Alih Bahasa : Muhammad Elvi Syamsi
Dakwaan yang mengatakan Abdullah bin Saba itu adalah tokoh fiktif,
selalu dielu-elukan oleh orang syiah moderen dan orang orentalis, agar
mereka bisa diterima ditengah-temgah masyarakat. Dakwaan seperti ini
bagaikan orang yang mengingkari cahaya matahari ditengah siang bolong
lagi cerah. Marilah kita lihat apa pengakuan orang syiah terdahulu
terhadap keberadaan Abdullah bin Saba, sebagai bukti yang konkrit atas
keberadaannya :
1) An Nasyi Al Akbar (293 H) mencantumkan tantang Ibnu Saba, dan
golongan As Sabaiyah, yang teksnya : Dan suatu golongan yang mereka
mendakwahkan bahwa Ali alaihi salam masih hidup dan tidak pernah mati,
dan ia tidak akan mati sampai ia menghalau (mengumpulkan) orang arab
dengan tongkatnya, orang ini adalah As Sabaiyah, pengikut Abdullah bin
Saba. Dan adalah Abdullah bin Saba seorang laki-laki dari penduduk Sana,
seorang yahudi, telah masuk Islam lewat tangan Ali dan bermukim di Al
Madain?.
Ref : Masailul Imaamah Wa Muqtathofaat minil kitabil Ausath fil
Maqalat / ditahqiq oleh Yusuf Faan As, (Bairut 1971) hal : 22, 23.
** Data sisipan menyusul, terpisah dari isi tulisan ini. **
/-- The TURN.SETs parked on a tile, in the order in which they issued (step 1 of R197). -/
def parkedSets (t : Tile) : List (Nat × Ctx × Park) :=
  sortBy (fun a b => a.2.2.id ≤ b.2.2.id) ((tileUnits t).filterMap fun (i, c) => c.park.bind fun p =>
    if p.kind = .turnSet then some (i, c, p) else none)
/-- One TURN.SET at the boundary. Its slot may issue in this very cycle. -/
def doTurnSet (n : Node) (s : State) (x : Nat × Ctx × Park) : State :=
  let w : Who := ⟨⟨n.pkg, n.id, x.1⟩, x.2.1.uid, x.2.2.id⟩
  let arg (k : Nat) : Word := x.2.2.aux.getD k 0
  match turnApply (tileAt s n) x.2.1.d.launch x.2.1.d.job (arg 0).toNat ((arg 1).setWidth 16) (arg 2) with
  | some t => modUnit (finish (setTile s n t) w id) w.slot w.uid fun c => { c with readyFrom := min c.readyFrom s.now }
  | none => faultWait s w fOperand 0 (arg 0)
/-- Whether no unit of a launch is on a tile, bound or away. -/
def launchGone (t : Tile) (launch : Word) (job : Option Word) : Bool :=
  !((tileUnits t).any fun x => x.2.d.launch = launch && job.all fun j => x.2.d.job = j)
/-- Slots to restore: those that a launch held, or to which its units were bound, where the launch has left the tile (R196). -/
def toRestore (t : Tile) : List Nat :=
  (t.slots.toList.zipIdx.filter fun (l, _) =>
    (l.past.any fun x => launchGone t x.1 (some x.2)) || (l.heldBy.any fun a => launchGone t a none)).map (·.2)
/-- Restores slots (R196). -/
def restoreSlots (t : Tile) (is : List Nat) : Tile :=
  let t := is.foldl (fun u i => u.modSlot i fun l =>
    { l with owned := 0, base := 0, terms := [], past := l.past.filter fun x => !launchGone t x.1 (some x.2) }) t
  is.foldl takeHome t
/-- The sum of the terms that act on a slot. -/
def Slot.contribution (l : Slot) : Int := (l.terms.map (·.2)).foldl (· + ·) 0
/-- The target of a slot (step 3 of R197). -/
def Slot.target (l : Slot) : Nat := (clampInt l.minT l.maxT (turnCount l.base + l.contribution)).toNat
/-- The highest member of a set of turns. -/
def highestTurn (b : BitVec 16) : Option Nat := (List.range 16).reverse.find? fun i => b.getLsbD i
/-- The lowest member of a set of turns. -/
def lowestTurn (b : BitVec 16) : Option Nat := (List.range 16).find? fun i => b.getLsbD i
/-- A slot releases turns down to its target (step 3 of R197). -/
def releaseTurns (i : Nat) : Nat → Slot → Slot
  | 0, l => l
  | n + 1, l =>
    if turnCount l.owned ≤ l.target then l
    else match highestTurn (l.owned &&& ~~~l.base &&& ~~~homeTurn i) with
      | some k => releaseTurns i n { l with owned := l.owned &&& ~~~homeTurn k }
      | none => match highestTurn (l.owned &&& l.base &&& ~~~homeTurn i) with
        | some k => releaseTurns i n { l with owned := l.owned &&& ~~~homeTurn k }
        | none => l
/-- A slot takes turns of the pool up to its target (step 4 of R197). -/
def takeTurns (i : Nat) : Nat → Tile → Tile
  | 0, t => t
  | n + 1, t =>
    let l := t.slots.toList.getD i (Slot.reset i)
    if l.target ≤ turnCount l.owned then t
    else match lowestTurn (poolOf t) with
      | some k => takeTurns i n (t.modSlot i fun l => { l with owned := l.owned ||| homeTurn k })
      | none => t
/-- Steps 3 and 4 of R197. -/
def moveTurns (t : Tile) : Tile :=
  let bound := (t.slots.toList.zipIdx.filter fun (l, _) => l.ph = .bound).map (·.2)
  let t := bound.foldl (fun t i => t.modSlot i (releaseTurns i 16)) t
  bound.foldl (fun t i => takeTurns i 16 t) t
/-- The words of the turn table that have changed are written: errors in them are gone. -/
def freshTurns (s : State) (n : Node) (old : List Slot) : State :=
  if (tileAt s n).errs = [] then s
  else ((tileAt s n).slots.toList.zip old).zipIdx.foldl (fun s ((l, o), i) =>
    if l.owned = o.owned ∧ l.base = o.base ∧ l.minT = o.minT ∧ l.maxT = o.maxT then s else replaceUnits s n 5 (turnByte i) (turnByte i + 8)) s
/-- The changes of a round boundary, in order (R197). -/
def boundaryTurns (s : State) (n : Node) : State :=
  let old := (tileAt s n).slots.toList
  let s := (parkedSets (tileAt s n)).foldl (doTurnSet n) s
  freshTurns (modTile s n fun t => moveTurns (restoreSlots t (toRestore t))) n old
/-- The free slots of a tile, slot by slot. -/
def freeSlots (s : State) (n : Node) : List Bool := (tileAt s n).slots.toList.map slotFree
/-- The changes of a round boundary; where they free a slot, or take one, nodes and spawn entries are looked at (R85, R90). -/
def turnBoundary (s : State) (n : Node) : State :=
  let x := boundaryTurns s n
  if freeSlots x n = freeSlots s n then x else askWork x n

/-! ### Couplers (R201 to R209) -/

/-- A signed field of 8 bits. -/
def signed8 (x : Nat) : Int := toSigned 8 (x % 256)
/-- Fields of a coupler's configuration word (Table 4). -/
def Coupler.kp (c : Coupler) : Int := signed8 c.conf.toNat
/-- KI. -/
def Coupler.ki (c : Coupler) : Int := signed8 (c.conf.toNat / 2 ^ 8)
/-- T = 2^(6 + TS). -/
def Coupler.period (c : Coupler) : Nat := 2 ^ (6 + c.conf.toNat / 2 ^ 16 % 8)
/-- UMAX. -/
def Coupler.umax (c : Coupler) : Nat := c.conf.toNat / 2 ^ 24 % 16
/-- SETPT. -/
def Coupler.setpt (c : Coupler) : Nat := c.conf.toNat / 2 ^ 32 % 2 ^ 16
/-- Capacity of a stream in units of 32 bytes (R202). -/
def streamCap (m : PImage) : Nat := m.window * max 1 m.maxpay
/-- Whether a stream is full (R202). -/
def streamFull (m : PImage) (x : Endpoint) : Bool := occupancy x = streamCap m || m.window ≤ landedMsgs x
/-- A number over 16, truncated toward zero. -/
def sixteenth (a : Int) : Int := if 0 ≤ a then a / 16 else -(-a / 16)
/-- One sample of a coupler at an endpoint (R203). -/
def sampleOnce (m : PImage) (x : Endpoint) (c : Coupler) : Coupler :=
  let o := occupancy x
  let e : Int := (o : Int) - c.setpt
  let d := c.kp * (e - c.eprev) + c.ki * e
  let d := if o = 0 then 0 else if streamFull m x ∧ d < 0 then 0 else d
  let a := clampInt (-(16 * (c.umax : Int))) (16 * (c.umax : Int)) (c.acc + d)
  { c with
    acc := a, eprev := e, u := sixteenth a, occ := o, samples := min (2 ^ 32 - 1) (c.samples + 1)
    atFull := if streamFull m x then min (2 ^ 16 - 1) (c.atFull + 1) else c.atFull
    atEmpty := if o = 0 then min (2 ^ 16 - 1) (c.atEmpty + 1) else c.atEmpty }
/-- The next sampling cycle after the present one. -/
def nextSample (s : State) (n : Node) (t : Nat) : Nat := s.now + (t - cycleOf s n.pkg % t)
/-- Asks for the next sample of a coupler. -/
def askSample (s : State) (n : Node) (i : Nat) (t : Nat) : State :=
  pushOnce s (nextSample s n t) phEnd (nodeKey n) (.couplerSample n i)
/-- Asks for the samples of a coupler anew: a sample of the present cycle is no longer due (R203, R209; DEDUCED, log 16). -/
def reSample (s : State) (n : Node) (i : Nat) (t : Nat) : State :=
  askSample { s with agenda := s.agenda.filter fun e => e.ev ≠ .couplerSample n i } n i t
/-- Whether a unit that a coupler joins is pre-empted (R203). -/
def couplerAway (s : State) (n : Node) (c : Coupler) : Bool :=
  (match c.holder with
    | some (l, u) => isAway s ⟨n.pkg, n.id, l⟩ u
    | none => false) || isAway s c.producer c.producerUid
/-- Whether a sample falls in the present cycle, or fell in the held rounds just before it (R365). -/
def sampleDue (s : State) (n : Node) (t : Nat) : Bool :=
  (List.range (cycleOf s n.pkg % t)).all fun k => holds (heldCount s n) ((cycleOf s n.pkg - 1 - k) / 16)
/-- COUPLER_SAMPLE (R203, R204). -/
def evCouplerSample (n : Node) (i : Nat) (s : State) : State :=
  let c := couplerAt s n i
  if c.st ≠ .running then s
  else if !sampleDue s n c.period ∨ couplerAway s n c then askSample s n i c.period
  else
    let x := epAt s ⟨n.pkg, n.id, c.ep⟩
    let d := sampleOnce (imageOf s n x.img) x c
    let key : EpRef := ⟨n.pkg, n.id, i⟩
    let s := match c.holder with
      | some (l, _) => setTerm s ⟨n.pkg, n.id, l⟩ key d.u
      | none => s
    let s := if d.u = c.sent then s else sendTerm s key c.producer (some d.u) (holderPin s n c)
    askSample (modCoupler s n i fun _ => { d with sent := d.u }) n i c.period
/-- COUPLER_CONTROL_FLIT_LAND: the remote entry of the producer's tile is written (R204); the flit of a release, with no output,
frees it (R205). -/
def evCouplerControlFlitLand (n : Node) (owner : EpRef) (u : Option Int) (s : State) : State :=
  match (tileAt s n).remotes.find? fun m => m.owner = owner with
  | some m =>
    let s := setTerm s ⟨n.pkg, n.id, m.slot⟩ (prodKey owner) (-(u.getD 0))
    if u.isNone then modTile s n fun t => { t with remotes := t.remotes.erase m } else s
  | none => s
2) Al Qummi (301 H), menyebutkan : Sesungguhnya Abdullah bin Saba
adalah orang yang pertama sekali menampakkan celaan atas Abu Bakr, Umar,
dan Utsman, serta para sahabat, dan berlepas diri dari mereka. Dan ia
mendakwakan sesungguhnya Ali-lah yang memerintahkannya akan hal itu. Dan
sesungguhnya Taqiyah tidak boleh. Lalu Ali diberitahukan, lantas Alipun
menanyakannya akan hal itu, maka ia mengakuinya. Dan Ali memerintah
untuk membunuhnya, lalu orang-orang berteriak dari setiap penjuru :
Wahai Amirul Mukminin apakah anda akan membunuh seorang yang mengajak
kepada mencintai kalian Ahli Bait, dan mengajak kepada setia kepadamu
dan berlepas diri dari musuh-musuhmu, maka biarkan dia pergi ke Al
Madain
Ref : Al Maqaalat wal Firaq, hal : 20. Diedit dan dikomenteri serta
kata pengantar oleh Dr. Muhammad Jawad Masykur, diterbitkan oleh
Muasasah Mathbuati athani, Teheran 1963.
3) An Naubakhti (310H) menyetujui Al Qummi dalam memperkuat
barita-berita tentang Abdullah bin Saba, lalau ia menyebutkan satu
contoh, yaitu bahwasanya tatkala sampai kepada Abdullah bin Saba berita
kematian Ali di Madain, maka ia berkata kepada orang yang membawa berita
itu : Kamu telah berdusta kalau seandainya kamu datang kepada kami
dengan otaknya sebanyak tujuh puluh kantong, dan kamu mendatangkan
tujuhpuluh saksi atas kematiannya,maka sungguh kami telah mengetahui
sesungguhnya dia belum mati, dan tidak terbunuh, dan tidak akan mati
sampai ia memiliki bumi.
Ref : Firaqus Syiah : hal : 23. oleh Abu Muhammad Al Hasan bin Musa
An Naubakhti, ditashhih oleh H. Raiter, Istambul, percetakan Ad Daulah,
1931.
4) AL Kisysyi mencantumkan (dari tokoh-tokoh abad ke empat) beberapa
rawayat yang menegaskan hakikat Ibnu Saba, dan menerangkan kabar
beritanya, dan ini sebagiannya :
Telah menceritakan kepada saya Muhammad bin Quluwiyah Al Qummi, ia
berkata : telah menceritakan kepada saya Saad bin Abdillah bin Abi
khalaf Al Qummi, ia berkata telah menceritakan kepada saya Muhammad bin
Utsman Al Abdi dari Yunus dengannya, Abdurrahman bin abdillah bin Sinan
telah berkata : telah menceritakan kepada saya Abu Jafar Alaihis Salam :
sesungguhnya Abdullah bin Saba, adalah orang yang mendakwakah kenabian,
dan mendakwakan bahwa sesungguhnya Amirul Mukminin alaihi salam,
sebagai Allah, Maha tinggi dari hal itu dengan ketinggian yang besar.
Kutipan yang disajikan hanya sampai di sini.